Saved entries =
/-- Only events record in the trace (rule R12): `act_start` and `act_stop` at a tick, `tx` at `txbl`. -/
theorem exec_out {i : Instr} {s t : State} (h : exec i s = .next t) : t.out = s.out := by
  cases i with
  | acq d => exact execAcq_out h
  | rel d => exact execRel_out h
  | rest => exact execRest_out h
  | push w => exact execPush_out h
  | pop => exact execPop_out h
  | tcalc => exact execTcalc_out h
  | tstart => exact execTstart_out h
  | rdreg r => exact execRdreg_out h
  | wrreg r w => exact execWrreg_out h

/-! ## The output trace: what the events record -/

@[simp] theorem phaseA_out (s : State) : (phaseA s).out = s.out ++ [.actStart] := by simp [phaseA]

/-- Phase B records the slot and the new polarity (rule R167). -/
@[simp] theorem phaseB_out (s : State) :
    (phaseB s).out =
      s.out ++ [.actStop (BitVec.ofNat 5 (behaviourSlot s)) (if s.polen then !s.pol else s.pol)] := by
  unfold phaseB
  by_cases h : s.trelmask.getLsbD (behaviourSlot s) <;> simp [h]

/-- A counter step records one phase or nothing (rule R165). -/
theorem counterStep_out_extends (s : State) : s.out <+: (counterStep s).out := by
  unfold counterStep
  dsimp only
  split_ifs <;> simp

theorem oscTickBody_out_extends (s : State) : s.out <+: (oscTickBody s).out := by
  unfold oscTickBody
  dsimp only
  split_ifs
  · exact List.prefix_rfl
  · exact counterStep_out_extends { s with pdiv := (s.pdiv + 1) % 2 ^ s.tpresc.toNat }
  · exact List.prefix_rfl

@[simp] theorem txcBody_out (s : State) : (txcBody s).out = s.out := by
  unfold txcBody
  split <;> rfl

/-- `txbl` records the sample it transmits, or nothing (rule R192). -/
theorem txblBody_out_extends {s t : State} (h : txblBody s = .next t) : s.out <+: t.out := by
  unfold txblBody at h
  split_ifs at h
  · cases h
    exact List.prefix_rfl
  · obtain ⟨-, h⟩ := atSlot_eq_next.mp h
    cases h
    exact List.prefix_append _ _
  · cases h
    simp

/-- An event other than reset leaves the old trace as the beginning of the new one. -/
theorem takeEvent_out_extends {e : Event} {s t : State} (h : takeEvent e s = .next t) (he : e ≠ .reset) :
    s.out <+: t.out := by
  cases e with
  | oscTick =>
    cases h
    exact oscTickBody_out_extends { s with resp := none }
  | txbl =>
    obtain ⟨u, hu, rfl⟩ := onNext_eq_next.mp h
    rw [settle_out]
    exact txblBody_out_extends (s := { s with resp := none }) hu
  | reset => exact absurd rfl he
  | txc | wakeExt | syncw | syncr | syncd =>
    cases h
    simp [wakeExtBody]

/-- The same for every input: a packet that holds no command records nothing either. -/
theorem deliver_out_extends {x : Input} {s t : State} (h : deliver x s = .next t) (hx : x ≠ .event .reset) :
    s.out <+: t.out := by
  cases x with
  | event e => exact takeEvent_out_extends h (fun he => hx (he ▸ rfl))
  | command p packet =>
    rw [deliver] at h
    split at h
    · exact (exec_out h).symm ▸ List.prefix_rfl
    · cases h
      simp [refuseUndecoded]

/-- Reset empties the trace (rule R251). -/
theorem reset_out {s t : State} (h : deliver (.event .reset) s = .next t) : t.out = [] := by
  cases h
  rfl

/-- Settles O50: every input but reset leaves the old trace as the beginning of the new one, and reset empties it. -/
theorem outputTraceGrows : Obligations.OutputTraceGrows := by
  refine fun x s t h => ⟨fun hx => ?_, fun hx => reset_out (hx ▸ h)⟩
  obtain ⟨new, hnew⟩ := deliver_out_extends h hx
  exact ⟨new, hnew.symm⟩

/-! ## The reset state, unit by unit -/

section Reset

variable {p : Params}

theorem arbiterInv_resetWith : ArbiterInv (State.resetWith p) := by
  refine ⟨List.length_replicate, fun c hc => ?_⟩
  rw [List.eq_of_mem_replicate hc]
  exact Nat.zero_le _

theorem restInv_resetWith (h : p.Legal) : RestInv (State.resetWith p) := by
  obtain ⟨⟨hdepth, -⟩, -⟩ := h
  exact ⟨show 0 < p.ndepth by omega, fun hrest => absurd rfl hrest⟩

/-- A slot is no steps from itself. -/
@[simp] theorem ringDist_self (a : Nat) : ringDist p a a = 0 := by simp [ringDist]

theorem ringInv_resetWith (h : p.Legal) : RingInv (State.resetWith p) := by
  obtain ⟨-, -, ⟨hsize, -⟩, -⟩ := h
  have hpos : 0 < p.rbSize := by omega
  refine ⟨⟨hpos, hpos, hpos, hpos⟩, Nat.le_refl _, ?_, Nat.le_refl _, fun _ => ⟨rfl, rfl, rfl⟩,
    resetWith_buf_wf p, ?_, ?_, Nat.two_pow_pos _⟩
  · simpa [State.resetWith] using hpos
  · simp [State.resetWith]
  · simp [State.resetWith]

theorem timerInv_resetWith (h : p.Legal) : TimerInv (State.resetWith p) := by
  obtain ⟨⟨hdepth, -⟩, -⟩ := h
  refine ⟨⟨Nat.zero_le _, Nat.zero_le _, Nat.zero_le _⟩, ?_, show 0 < p.ndepth by omega, ?_, ?_, ?_, ?_⟩ <;>
    simp [State.resetWith]

theorem drainInv_resetWith (h : p.Legal) : DrainInv (State.resetWith p) := by
  obtain ⟨⟨hdepth, -⟩, -⟩ := h
  refine ⟨?_, ?_, show 0 < p.ndepth by omega, ?_⟩ <;> simp [State.resetWith]

/-- The state after reset meets the invariant of every unit (rules R28, R251). -/
theorem coreInv_resetWith (h : p.Legal) : CoreInv (State.resetWith p) :=
  ⟨h, arbiterInv_resetWith, restInv_resetWith h, ringInv_resetWith h, timerInv_resetWith h, drainInv_resetWith h,
    .inl ⟨rfl, rfl⟩⟩

end Reset

/-- Settles O53: the reset state for any legal parameters, and so for those of the vectors. -/
theorem resetMeetsInvariant : Obligations.ResetMeetsInvariant :=
  ⟨fun _ hp => coreInv_resetWith hp, coreInv_resetWith (by decide)⟩
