-- ==== Sys2Proof/Safety.lean ====
section
/-! DEFINITION. The terms in which claims speak of the machine: readings of a state as integers, frames, the invariant,
well-formed tables, codewords and messages, and what counts as a successful end. -/

namespace Sys2Proof.Machine

/-! ### Readings -/

/-- 10_state.md R29 item 4: the number of stream bits consumed since `START`, `16 * WORDI + (15 - BITI)`. -/
def bitsConsumed (s : State) : Nat := 16 * s.wordi.toNat + (15 - s.biti.toNat)

/-- 20_memory.md R34: the `k`-th bit of the stream, `StreamBit(k div 16, 15 - (k mod 16))`. -/
def bitAt (s : State) (k : Nat) : Bool := streamBit s (k / 16) (15 - k % 16)

/-- `s(LINK[n])`: the signed integer at a node (30_encoding.md R50). -/
def entryAt (s : State) (n : Nat) : Int := (linkEntry s n).toInt

/-- `u(OUT[a])`. -/
def outAt (s : State) (a : Nat) : Nat := (outElem s a).toNat

/-- `k` steps of the machine; a stop ends them. -/
def after : Nat → State → Host.Outcome State Fault Refusal
  | 0, s => .next s
  | k + 1, s =>
    match step s with
    | .next t => after k t
    | .fault r => .fault r
    | .refused r => .refused r

/-- 40_sequencing.md R71: how many steps the engine has left at most in a running decode: one for each bit that can still
be consumed, one for each symbol asked for, one for the end. -/
def stepsLeft (s : State) : Nat :=
  if s.status = .busy then 16 * s.hxsz.toNat - bitsConsumed s + (s.xsz.toNat - s.prod.toNat) + 1 else 0

/-- How many of the next `k` moves are the engine's; it has the turn when the agenda is empty (notes/assumptions/2.md). -/
def engineMoves : Nat → List Move → Nat
  | 0, _ => 0
  | k + 1, [] => engineMoves k [] + 1
  | k + 1, m :: rest => engineMoves k rest + if m = .engine then 1 else 0

/-- 60_exceptions.md R117: the premise of a claim about a decode's output. `FAULT` is never a successful end. -/
def Succeeded (s : State) : Prop := s.status = .done

/-! ### Frames -/

/-- The parts of a state. -/
inductive Part where
  | params | node | biti | wordi | prod | xsz | hxsz | ltlen | status | cause
  | stream | link | out | stale | draws | agenda | ports
deriving DecidableEq, Repr

/-- A part is the same in two states; a space is the same when each of its elements reads the same. -/
def Same (s t : State) : Part → Prop
  | .params => t.params = s.params
  | .node => t.node.toNat = s.node.toNat
  | .biti => t.biti = s.biti
  | .wordi => t.wordi.toNat = s.wordi.toNat
  | .prod => t.prod.toNat = s.prod.toNat
  | .xsz => t.xsz.toNat = s.xsz.toNat
  | .hxsz => t.hxsz.toNat = s.hxsz.toNat
  | .ltlen => t.ltlen.toNat = s.ltlen.toNat
  | .status => t.status = s.status
  | .cause => t.cause = s.cause
  | .stream => ∀ a, streamWord t a = streamWord s a
  | .link => ∀ a, (linkEntry t a).toNat = (linkEntry s a).toNat
  | .out => ∀ a, outAt t a = outAt s a
  | .stale => t.stale = s.stale
  | .draws => t.draws = s.draws
  | .agenda => t.agenda = s.agenda
  | .ports => t.ports = s.ports

/-- Every part but the listed ones is the same. -/
def ChangesOnly (parts : List Part) (s t : State) : Prop := ∀ p, p ∉ parts → Same s t p

/-- Every output element but the one at `a` reads the same. -/
def OutChangesOnlyAt (a : Nat) (s t : State) : Prop := ∀ b, b ≠ a → outAt t b = outAt s b

/-! ### The invariant -/

/-- What holds of the memories: canonical form, with indices of the width that 20_memory.md R31 to R33 give. -/
def MemoriesOk (s : State) : Prop :=
  s.stream.wf (2 ^ s.params.widxW) = true ∧ s.link.wf (2 ^ s.params.nodeW) = true ∧ s.out.wf (2 ^ s.params.cntW) = true

/-- 10_state.md R29 items 1, 3, 6 and 7, for the values the operand registers have during the decode. -/
structure DecodeInv (s : State) : Prop where
  cursor_le : s.wordi.toNat ≤ s.hxsz.toNat
  prod_le : s.prod.toNat ≤ s.xsz.toNat
  at_end : s.wordi.toNat = s.hxsz.toNat → s.biti = 15
  at_exit : s.xsz.toNat ≤ s.prod.toNat → s.node.toNat = 0

/-- The invariant that every step keeps: the memories' form, 10_state.md R17 (a cause exactly in `FAULT`), and R29
while a decode runs. -/
structure Inv (s : State) : Prop where
  memories : MemoriesOk s
  cause_iff : s.cause ≠ .none ↔ s.status = .fault
  decode : s.status = .busy → DecodeInv s

/-! ### Tables, codewords, messages -/

/-- 30_encoding.md R61: from a node on, following both children of every link, every node is below `LTLEN` and no path
meets a node twice, that is, the part reached is a finite binary tree with leaves at its ends. -/
inductive WellFormedTree (s : State) : Nat → Prop
  | leaf {n : Nat} : n < s.ltlen.toNat → entryAt s n ≤ 0 → WellFormedTree s n
  | link {n : Nat} : n < s.ltlen.toNat → 0 < entryAt s n → WellFormedTree s (entryAt s n).toNat →
      WellFormedTree s ((entryAt s n).toNat - 1) → WellFormedTree s n

/-- 30_encoding.md R56: from node `n` and bit number `k` the bits lead to a leaf with the symbol `v`, and bit number `k'`
is the next; bit 1 selects child `m`, bit 0 child `m - 1`. `Codeword s 0 k v k'` is one whole codeword. -/
inductive Codeword (s : State) : Nat → Nat → Int → Nat → Prop
  | leaf {n k : Nat} : n < s.ltlen.toNat → entryAt s n ≤ 0 → Codeword s n k (-entryAt s n) k
  | link {n k k' : Nat} {v : Int} : n < s.ltlen.toNat → 0 < entryAt s n → k < 16 * s.hxsz.toNat →
      Codeword s (if bitAt s k then (entryAt s n).toNat else (entryAt s n).toNat - 1) (k + 1) v k' → Codeword s n k v k'

/-- R56: the codewords of a list of symbols, one after the other, from bit number `k` to `k'`. -/
inductive Message (s : State) : Nat → List Int → Nat → Prop
  | nil {k : Nat} : Message s k [] k
  | cons {k k' k'' : Nat} {v : Int} {vs : List Int} : Codeword s 0 k v k' → Message s k' vs k'' → Message s k (v :: vs) k''

/-- Two states give a decode the same inputs (40_sequencing.md R73): the operands, and the elements of the usable
extents `STREAM[0..HXSZ-1]` and `LINK[0..LTLEN-1]` (20_memory.md R39). -/
structure SameInputs (s t : State) : Prop where
  params : t.params = s.params
  xsz : t.xsz.toNat = s.xsz.toNat
  hxsz : t.hxsz.toNat = s.hxsz.toNat
  ltlen : t.ltlen.toNat = s.ltlen.toNat
  stream : ∀ a, a < s.hxsz.toNat → streamWord t a = streamWord s a
  link : ∀ a, a < s.ltlen.toNat → (linkEntry t a).toNat = (linkEntry s a).toNat

end Sys2Proof.Machine
end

Task statement = Retype the records above, but only those lines that fall between the line containing "coreInv_resetWith (by decide)⟩" and the line containing "if s.status = .busy", with both of those lines included, exactly as written.

The completed task =
  ⟨fun _ hp => coreInv_resetWith hp, coreInv_resetWith (by decide)⟩
-- ==== Sys2Proof/Safety.lean ====
section
/-! DEFINITION. The terms in which claims speak of the machine: readings of a state as integers, frames, the invariant,
well-formed tables, codewords and messages, and what counts as a successful end. -/

namespace Sys2Proof.Machine

/-! ### Readings -/

/-- 10_state.md R29 item 4: the number of stream bits consumed since `START`, `16 * WORDI + (15 - BITI)`. -/
def bitsConsumed (s : State) : Nat := 16 * s.wordi.toNat + (15 - s.biti.toNat)

/-- 20_memory.md R34: the `k`-th bit of the stream, `StreamBit(k div 16, 15 - (k mod 16))`. -/
def bitAt (s : State) (k : Nat) : Bool := streamBit s (k / 16) (15 - k % 16)

/-- `s(LINK[n])`: the signed integer at a node (30_encoding.md R50). -/
def entryAt (s : State) (n : Nat) : Int := (linkEntry s n).toInt

/-- `u(OUT[a])`. -/
def outAt (s : State) (a : Nat) : Nat := (outElem s a).toNat

/-- `k` steps of the machine; a stop ends them. -/
def after : Nat → State → Host.Outcome State Fault Refusal
  | 0, s => .next s
  | k + 1, s =>
    match step s with
    | .next t => after k t
    | .fault r => .fault r
    | .refused r => .refused r

/-- 40_sequencing.md R71: how many steps the engine has left at most in a running decode: one for each bit that can still
be consumed, one for each symbol asked for, one for the end. -/
def stepsLeft (s : State) : Nat :=
  if s.status = .busy then 16 * s.hxsz.toNat - bitsConsumed s + (s.xsz.toNat - s.prod.toNat) + 1 else 0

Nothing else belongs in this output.